WHAT THIS TASK INVOLVES:
Below are entries; output exactly the lines from the one with "(s.jumpTo v).mode = s.mode := rfl" to the one with "(s.jumpTo v).reg j = s.reg j := rfl", both included, and nothing else.

RECORDS:
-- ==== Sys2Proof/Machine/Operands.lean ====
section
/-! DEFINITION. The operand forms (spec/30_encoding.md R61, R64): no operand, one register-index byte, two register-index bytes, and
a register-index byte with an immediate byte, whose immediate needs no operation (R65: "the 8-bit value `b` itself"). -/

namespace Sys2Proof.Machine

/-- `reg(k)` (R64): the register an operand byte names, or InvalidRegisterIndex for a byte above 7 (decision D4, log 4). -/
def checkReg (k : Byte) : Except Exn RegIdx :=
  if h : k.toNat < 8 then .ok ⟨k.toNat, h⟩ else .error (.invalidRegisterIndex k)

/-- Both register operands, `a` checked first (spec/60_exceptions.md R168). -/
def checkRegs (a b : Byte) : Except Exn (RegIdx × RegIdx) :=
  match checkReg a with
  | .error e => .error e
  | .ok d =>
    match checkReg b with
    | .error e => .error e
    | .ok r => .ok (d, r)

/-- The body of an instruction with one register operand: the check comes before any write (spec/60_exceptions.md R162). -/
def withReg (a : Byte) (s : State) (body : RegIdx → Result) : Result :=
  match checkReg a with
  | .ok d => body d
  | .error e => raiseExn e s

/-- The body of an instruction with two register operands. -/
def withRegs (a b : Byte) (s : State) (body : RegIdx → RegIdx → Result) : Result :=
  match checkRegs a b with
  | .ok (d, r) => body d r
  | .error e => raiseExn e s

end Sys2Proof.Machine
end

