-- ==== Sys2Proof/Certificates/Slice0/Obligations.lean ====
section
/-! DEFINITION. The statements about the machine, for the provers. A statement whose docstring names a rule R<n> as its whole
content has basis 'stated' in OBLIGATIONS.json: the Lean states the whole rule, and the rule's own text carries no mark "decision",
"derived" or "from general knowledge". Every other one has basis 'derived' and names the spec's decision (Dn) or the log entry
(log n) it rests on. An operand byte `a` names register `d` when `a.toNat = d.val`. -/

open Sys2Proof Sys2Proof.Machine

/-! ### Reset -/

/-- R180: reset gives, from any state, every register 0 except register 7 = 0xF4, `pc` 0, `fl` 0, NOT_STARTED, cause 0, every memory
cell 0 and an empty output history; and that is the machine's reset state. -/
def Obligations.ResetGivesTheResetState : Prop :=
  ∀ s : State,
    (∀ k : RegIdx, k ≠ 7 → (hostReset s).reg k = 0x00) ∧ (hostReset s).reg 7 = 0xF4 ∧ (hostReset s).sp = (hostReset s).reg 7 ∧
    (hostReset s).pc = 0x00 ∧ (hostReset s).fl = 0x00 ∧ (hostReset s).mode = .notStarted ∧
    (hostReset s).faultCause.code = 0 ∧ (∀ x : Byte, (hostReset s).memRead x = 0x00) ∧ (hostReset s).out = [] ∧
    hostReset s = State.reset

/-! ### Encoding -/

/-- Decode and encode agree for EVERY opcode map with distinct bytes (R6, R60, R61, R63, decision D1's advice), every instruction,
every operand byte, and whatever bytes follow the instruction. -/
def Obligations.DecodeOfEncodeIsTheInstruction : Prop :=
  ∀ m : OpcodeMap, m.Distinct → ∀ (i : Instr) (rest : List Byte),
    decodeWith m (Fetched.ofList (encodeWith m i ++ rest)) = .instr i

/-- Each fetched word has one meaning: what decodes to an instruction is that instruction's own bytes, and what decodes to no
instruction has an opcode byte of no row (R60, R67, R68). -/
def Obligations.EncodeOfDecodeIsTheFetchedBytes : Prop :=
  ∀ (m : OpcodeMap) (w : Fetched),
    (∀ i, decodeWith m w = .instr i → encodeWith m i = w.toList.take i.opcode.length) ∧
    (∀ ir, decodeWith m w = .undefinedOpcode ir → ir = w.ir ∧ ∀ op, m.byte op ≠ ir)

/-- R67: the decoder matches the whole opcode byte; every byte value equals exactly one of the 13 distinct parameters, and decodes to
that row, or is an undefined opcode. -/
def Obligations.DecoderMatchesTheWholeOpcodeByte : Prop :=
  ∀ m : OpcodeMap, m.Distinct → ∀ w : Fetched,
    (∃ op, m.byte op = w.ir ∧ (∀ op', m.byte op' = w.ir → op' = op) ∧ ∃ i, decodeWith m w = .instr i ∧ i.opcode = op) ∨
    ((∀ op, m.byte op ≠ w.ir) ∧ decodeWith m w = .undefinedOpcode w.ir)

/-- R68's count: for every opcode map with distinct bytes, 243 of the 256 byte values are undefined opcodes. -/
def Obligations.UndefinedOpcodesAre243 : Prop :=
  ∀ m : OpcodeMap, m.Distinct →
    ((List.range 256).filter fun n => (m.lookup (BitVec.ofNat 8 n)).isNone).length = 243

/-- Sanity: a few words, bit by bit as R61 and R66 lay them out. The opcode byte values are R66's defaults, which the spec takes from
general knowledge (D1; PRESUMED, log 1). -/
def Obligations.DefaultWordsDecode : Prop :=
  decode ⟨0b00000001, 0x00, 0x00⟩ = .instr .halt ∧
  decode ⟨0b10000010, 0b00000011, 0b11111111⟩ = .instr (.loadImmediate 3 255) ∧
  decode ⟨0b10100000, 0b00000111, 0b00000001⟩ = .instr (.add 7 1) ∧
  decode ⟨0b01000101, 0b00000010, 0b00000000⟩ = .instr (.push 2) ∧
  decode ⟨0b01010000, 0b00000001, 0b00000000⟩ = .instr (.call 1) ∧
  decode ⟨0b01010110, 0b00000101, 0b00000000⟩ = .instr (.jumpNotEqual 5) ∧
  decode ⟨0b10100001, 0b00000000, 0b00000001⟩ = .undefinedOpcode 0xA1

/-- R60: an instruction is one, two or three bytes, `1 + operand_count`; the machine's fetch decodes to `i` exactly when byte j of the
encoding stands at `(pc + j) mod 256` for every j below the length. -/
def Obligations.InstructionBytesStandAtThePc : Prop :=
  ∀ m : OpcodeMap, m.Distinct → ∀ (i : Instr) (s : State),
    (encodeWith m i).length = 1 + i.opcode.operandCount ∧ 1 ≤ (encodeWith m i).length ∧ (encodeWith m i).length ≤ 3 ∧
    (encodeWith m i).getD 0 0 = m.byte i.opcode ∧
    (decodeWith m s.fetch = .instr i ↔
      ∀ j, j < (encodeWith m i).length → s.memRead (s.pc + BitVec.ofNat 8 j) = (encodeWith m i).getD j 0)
...
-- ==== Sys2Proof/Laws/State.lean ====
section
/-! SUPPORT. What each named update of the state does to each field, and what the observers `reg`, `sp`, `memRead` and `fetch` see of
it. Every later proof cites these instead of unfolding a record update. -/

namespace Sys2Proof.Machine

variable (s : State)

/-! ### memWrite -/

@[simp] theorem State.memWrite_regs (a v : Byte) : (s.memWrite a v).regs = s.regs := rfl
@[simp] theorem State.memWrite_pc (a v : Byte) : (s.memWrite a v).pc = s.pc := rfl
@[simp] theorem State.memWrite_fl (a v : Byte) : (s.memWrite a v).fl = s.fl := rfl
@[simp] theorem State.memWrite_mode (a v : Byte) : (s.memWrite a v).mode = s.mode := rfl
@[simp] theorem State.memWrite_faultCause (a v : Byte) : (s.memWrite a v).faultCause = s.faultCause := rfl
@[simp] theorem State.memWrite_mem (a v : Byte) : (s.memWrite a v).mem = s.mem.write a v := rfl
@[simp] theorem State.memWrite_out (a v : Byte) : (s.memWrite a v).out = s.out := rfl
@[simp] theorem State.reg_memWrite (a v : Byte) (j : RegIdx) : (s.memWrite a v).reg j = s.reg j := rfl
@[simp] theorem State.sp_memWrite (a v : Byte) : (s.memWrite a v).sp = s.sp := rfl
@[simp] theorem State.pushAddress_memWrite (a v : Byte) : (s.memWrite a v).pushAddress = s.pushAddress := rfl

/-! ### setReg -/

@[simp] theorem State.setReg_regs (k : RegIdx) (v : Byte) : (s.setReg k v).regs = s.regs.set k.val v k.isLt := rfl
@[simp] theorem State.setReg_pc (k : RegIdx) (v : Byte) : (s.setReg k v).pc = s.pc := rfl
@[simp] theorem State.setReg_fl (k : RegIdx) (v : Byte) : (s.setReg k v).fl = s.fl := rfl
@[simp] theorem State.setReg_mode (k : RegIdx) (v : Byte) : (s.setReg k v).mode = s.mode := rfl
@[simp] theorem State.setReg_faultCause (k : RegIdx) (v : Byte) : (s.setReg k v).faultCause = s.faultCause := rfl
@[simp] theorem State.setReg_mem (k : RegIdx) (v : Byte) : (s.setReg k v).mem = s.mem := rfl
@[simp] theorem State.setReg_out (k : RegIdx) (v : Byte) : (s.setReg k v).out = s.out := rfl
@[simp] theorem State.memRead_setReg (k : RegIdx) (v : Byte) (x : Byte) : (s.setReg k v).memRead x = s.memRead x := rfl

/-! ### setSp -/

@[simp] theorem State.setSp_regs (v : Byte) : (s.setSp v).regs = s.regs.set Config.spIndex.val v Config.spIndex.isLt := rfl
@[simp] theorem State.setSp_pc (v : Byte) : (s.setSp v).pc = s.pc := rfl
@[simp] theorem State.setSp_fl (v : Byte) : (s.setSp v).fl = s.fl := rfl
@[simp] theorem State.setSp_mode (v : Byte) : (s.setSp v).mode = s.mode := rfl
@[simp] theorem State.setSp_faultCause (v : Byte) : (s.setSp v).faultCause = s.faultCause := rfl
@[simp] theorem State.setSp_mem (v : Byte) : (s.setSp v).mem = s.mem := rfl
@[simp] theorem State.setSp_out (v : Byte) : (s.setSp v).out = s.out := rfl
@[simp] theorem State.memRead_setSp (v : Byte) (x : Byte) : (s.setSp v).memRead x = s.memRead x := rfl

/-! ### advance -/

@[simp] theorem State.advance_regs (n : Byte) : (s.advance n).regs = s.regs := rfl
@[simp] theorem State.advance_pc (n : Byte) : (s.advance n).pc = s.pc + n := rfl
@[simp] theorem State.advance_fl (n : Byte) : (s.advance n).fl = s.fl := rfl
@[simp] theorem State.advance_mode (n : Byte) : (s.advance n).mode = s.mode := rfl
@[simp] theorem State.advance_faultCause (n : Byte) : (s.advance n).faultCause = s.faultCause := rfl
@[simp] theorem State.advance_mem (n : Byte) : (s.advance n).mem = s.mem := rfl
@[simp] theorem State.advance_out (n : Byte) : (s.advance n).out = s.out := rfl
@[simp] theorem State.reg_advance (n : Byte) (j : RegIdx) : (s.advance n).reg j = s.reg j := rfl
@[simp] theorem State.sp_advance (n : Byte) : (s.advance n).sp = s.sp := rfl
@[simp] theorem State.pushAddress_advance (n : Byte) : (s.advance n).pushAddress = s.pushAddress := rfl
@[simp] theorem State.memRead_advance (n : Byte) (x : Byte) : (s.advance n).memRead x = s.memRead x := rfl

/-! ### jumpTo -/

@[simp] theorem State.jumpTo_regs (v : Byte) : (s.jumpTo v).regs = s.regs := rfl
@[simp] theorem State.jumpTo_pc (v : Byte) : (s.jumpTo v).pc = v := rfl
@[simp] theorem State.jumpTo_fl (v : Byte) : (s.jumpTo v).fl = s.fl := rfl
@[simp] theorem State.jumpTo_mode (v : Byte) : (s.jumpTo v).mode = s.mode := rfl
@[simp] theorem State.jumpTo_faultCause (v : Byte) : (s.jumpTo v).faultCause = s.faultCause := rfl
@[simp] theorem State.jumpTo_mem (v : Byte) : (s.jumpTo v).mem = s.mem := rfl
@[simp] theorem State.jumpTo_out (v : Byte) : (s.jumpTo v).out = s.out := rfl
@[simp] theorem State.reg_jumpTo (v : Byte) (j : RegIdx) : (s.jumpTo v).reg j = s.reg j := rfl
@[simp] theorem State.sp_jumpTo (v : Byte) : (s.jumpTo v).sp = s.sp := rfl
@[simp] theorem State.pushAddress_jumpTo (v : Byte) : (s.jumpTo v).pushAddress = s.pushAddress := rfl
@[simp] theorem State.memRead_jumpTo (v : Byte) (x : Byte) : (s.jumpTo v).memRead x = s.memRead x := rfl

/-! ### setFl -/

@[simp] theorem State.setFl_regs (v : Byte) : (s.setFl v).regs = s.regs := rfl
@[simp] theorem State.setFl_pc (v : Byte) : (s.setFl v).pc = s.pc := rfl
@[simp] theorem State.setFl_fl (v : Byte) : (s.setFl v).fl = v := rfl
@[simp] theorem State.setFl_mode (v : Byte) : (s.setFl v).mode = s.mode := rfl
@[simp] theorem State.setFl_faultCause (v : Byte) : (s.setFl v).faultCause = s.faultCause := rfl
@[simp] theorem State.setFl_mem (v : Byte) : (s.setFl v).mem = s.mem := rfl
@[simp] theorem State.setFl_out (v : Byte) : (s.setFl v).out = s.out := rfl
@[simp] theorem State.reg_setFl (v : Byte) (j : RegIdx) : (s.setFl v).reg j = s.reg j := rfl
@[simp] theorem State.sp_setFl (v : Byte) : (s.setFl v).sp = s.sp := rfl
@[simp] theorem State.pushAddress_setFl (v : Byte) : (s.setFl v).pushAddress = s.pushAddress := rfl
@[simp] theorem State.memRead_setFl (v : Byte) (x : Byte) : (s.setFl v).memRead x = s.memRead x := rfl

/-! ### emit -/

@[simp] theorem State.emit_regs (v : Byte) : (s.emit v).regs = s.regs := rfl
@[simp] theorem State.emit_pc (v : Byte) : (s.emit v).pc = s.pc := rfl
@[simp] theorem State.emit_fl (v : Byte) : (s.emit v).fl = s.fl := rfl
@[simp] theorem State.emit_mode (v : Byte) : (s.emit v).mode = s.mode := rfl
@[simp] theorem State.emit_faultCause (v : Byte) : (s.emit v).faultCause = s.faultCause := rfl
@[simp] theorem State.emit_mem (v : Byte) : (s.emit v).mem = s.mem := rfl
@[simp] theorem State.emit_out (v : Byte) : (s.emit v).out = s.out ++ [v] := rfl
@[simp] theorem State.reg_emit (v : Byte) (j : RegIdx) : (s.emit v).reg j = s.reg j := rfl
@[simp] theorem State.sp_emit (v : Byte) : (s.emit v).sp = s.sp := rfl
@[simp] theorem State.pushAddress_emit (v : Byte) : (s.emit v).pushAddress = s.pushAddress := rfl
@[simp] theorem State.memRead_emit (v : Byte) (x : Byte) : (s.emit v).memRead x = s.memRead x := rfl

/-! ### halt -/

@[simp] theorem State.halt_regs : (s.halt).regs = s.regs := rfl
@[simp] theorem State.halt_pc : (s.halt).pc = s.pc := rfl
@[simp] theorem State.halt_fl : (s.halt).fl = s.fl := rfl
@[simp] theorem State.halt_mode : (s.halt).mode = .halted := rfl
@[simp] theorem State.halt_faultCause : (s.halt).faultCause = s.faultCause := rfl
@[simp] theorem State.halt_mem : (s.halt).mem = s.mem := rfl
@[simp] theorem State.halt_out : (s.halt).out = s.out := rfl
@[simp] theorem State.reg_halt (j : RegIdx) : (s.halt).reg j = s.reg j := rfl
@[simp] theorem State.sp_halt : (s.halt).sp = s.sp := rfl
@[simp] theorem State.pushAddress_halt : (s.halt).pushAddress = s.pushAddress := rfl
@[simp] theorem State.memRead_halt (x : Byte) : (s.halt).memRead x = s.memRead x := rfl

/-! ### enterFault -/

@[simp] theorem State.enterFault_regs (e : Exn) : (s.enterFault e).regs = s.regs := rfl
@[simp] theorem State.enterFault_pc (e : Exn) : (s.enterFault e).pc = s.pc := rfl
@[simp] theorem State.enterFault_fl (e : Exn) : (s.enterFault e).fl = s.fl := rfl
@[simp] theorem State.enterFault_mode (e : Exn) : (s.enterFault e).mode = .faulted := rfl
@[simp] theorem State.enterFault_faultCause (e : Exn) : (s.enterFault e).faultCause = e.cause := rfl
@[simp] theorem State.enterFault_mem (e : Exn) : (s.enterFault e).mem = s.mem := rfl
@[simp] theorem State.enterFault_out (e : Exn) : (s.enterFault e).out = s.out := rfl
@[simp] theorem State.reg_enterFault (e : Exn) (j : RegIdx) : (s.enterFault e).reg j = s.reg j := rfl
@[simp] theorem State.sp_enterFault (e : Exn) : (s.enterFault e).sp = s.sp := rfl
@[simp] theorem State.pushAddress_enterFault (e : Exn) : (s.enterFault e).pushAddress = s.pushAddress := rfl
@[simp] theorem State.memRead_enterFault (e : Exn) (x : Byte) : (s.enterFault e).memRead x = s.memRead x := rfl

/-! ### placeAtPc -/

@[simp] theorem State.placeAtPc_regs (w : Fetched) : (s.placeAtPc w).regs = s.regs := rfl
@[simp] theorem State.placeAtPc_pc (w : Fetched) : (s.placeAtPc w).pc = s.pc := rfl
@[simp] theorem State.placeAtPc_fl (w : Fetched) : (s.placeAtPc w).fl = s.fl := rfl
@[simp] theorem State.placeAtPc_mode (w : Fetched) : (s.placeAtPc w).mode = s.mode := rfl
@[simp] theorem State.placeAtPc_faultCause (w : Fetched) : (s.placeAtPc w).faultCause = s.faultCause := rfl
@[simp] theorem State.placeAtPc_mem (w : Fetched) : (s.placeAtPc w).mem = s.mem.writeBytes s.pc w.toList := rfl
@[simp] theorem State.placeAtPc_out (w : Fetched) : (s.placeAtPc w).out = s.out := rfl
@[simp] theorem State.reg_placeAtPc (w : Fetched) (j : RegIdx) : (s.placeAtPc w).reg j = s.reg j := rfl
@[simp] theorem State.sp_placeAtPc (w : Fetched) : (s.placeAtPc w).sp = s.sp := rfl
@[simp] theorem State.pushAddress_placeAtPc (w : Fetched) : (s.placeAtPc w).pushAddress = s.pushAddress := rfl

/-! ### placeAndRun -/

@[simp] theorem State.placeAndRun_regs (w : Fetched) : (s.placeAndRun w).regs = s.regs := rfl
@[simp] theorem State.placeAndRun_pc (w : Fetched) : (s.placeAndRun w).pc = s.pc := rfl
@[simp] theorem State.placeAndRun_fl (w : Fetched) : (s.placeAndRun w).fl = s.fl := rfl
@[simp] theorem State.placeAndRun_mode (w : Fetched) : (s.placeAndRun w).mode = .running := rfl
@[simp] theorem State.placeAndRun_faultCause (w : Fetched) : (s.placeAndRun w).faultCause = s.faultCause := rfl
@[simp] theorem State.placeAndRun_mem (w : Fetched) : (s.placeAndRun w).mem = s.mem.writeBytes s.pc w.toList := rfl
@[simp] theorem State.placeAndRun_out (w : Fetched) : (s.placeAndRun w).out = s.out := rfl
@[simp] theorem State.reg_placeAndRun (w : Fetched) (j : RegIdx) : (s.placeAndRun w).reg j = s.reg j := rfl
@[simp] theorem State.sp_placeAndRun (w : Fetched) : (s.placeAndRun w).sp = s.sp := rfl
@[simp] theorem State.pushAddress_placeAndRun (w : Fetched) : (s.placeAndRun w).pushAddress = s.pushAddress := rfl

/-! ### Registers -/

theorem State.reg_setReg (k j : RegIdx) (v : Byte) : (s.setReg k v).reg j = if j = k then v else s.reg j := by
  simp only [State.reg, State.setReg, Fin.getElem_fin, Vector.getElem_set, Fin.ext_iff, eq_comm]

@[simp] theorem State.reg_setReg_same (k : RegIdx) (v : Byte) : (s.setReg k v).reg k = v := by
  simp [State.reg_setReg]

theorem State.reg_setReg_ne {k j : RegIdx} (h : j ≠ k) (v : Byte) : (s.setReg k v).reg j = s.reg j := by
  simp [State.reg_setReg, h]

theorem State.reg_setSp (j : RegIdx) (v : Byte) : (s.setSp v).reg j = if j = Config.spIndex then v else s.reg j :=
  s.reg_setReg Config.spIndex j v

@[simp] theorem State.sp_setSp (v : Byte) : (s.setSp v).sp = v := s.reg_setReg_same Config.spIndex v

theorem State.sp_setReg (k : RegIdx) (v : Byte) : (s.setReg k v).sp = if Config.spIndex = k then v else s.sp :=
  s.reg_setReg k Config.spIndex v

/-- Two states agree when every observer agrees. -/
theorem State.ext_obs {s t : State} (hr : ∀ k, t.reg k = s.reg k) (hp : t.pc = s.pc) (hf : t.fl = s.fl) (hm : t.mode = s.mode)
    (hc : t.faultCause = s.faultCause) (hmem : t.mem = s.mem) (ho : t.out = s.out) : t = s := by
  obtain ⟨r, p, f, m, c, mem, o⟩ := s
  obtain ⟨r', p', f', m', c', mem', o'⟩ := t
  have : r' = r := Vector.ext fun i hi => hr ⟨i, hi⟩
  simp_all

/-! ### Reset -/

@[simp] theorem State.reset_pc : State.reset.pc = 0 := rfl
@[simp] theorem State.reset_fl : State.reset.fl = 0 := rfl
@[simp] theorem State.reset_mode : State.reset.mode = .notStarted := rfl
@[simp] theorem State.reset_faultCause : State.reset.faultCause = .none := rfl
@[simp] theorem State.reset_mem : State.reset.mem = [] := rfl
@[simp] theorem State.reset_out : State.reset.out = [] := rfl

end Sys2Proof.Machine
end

COMPLETED TASK:
@[simp] theorem State.jumpTo_mode (v : Byte) : (s.jumpTo v).mode = s.mode := rfl
@[simp] theorem State.jumpTo_faultCause (v : Byte) : (s.jumpTo v).faultCause = s.faultCause := rfl
@[simp] theorem State.jumpTo_mem (v : Byte) : (s.jumpTo v).mem = s.mem := rfl
@[simp] theorem State.jumpTo_out (v : Byte) : (s.jumpTo v).out = s.out := rfl
@[simp] theorem State.reg_jumpTo (v : Byte) (j : RegIdx) : (s.jumpTo v).reg j = s.reg j := rfl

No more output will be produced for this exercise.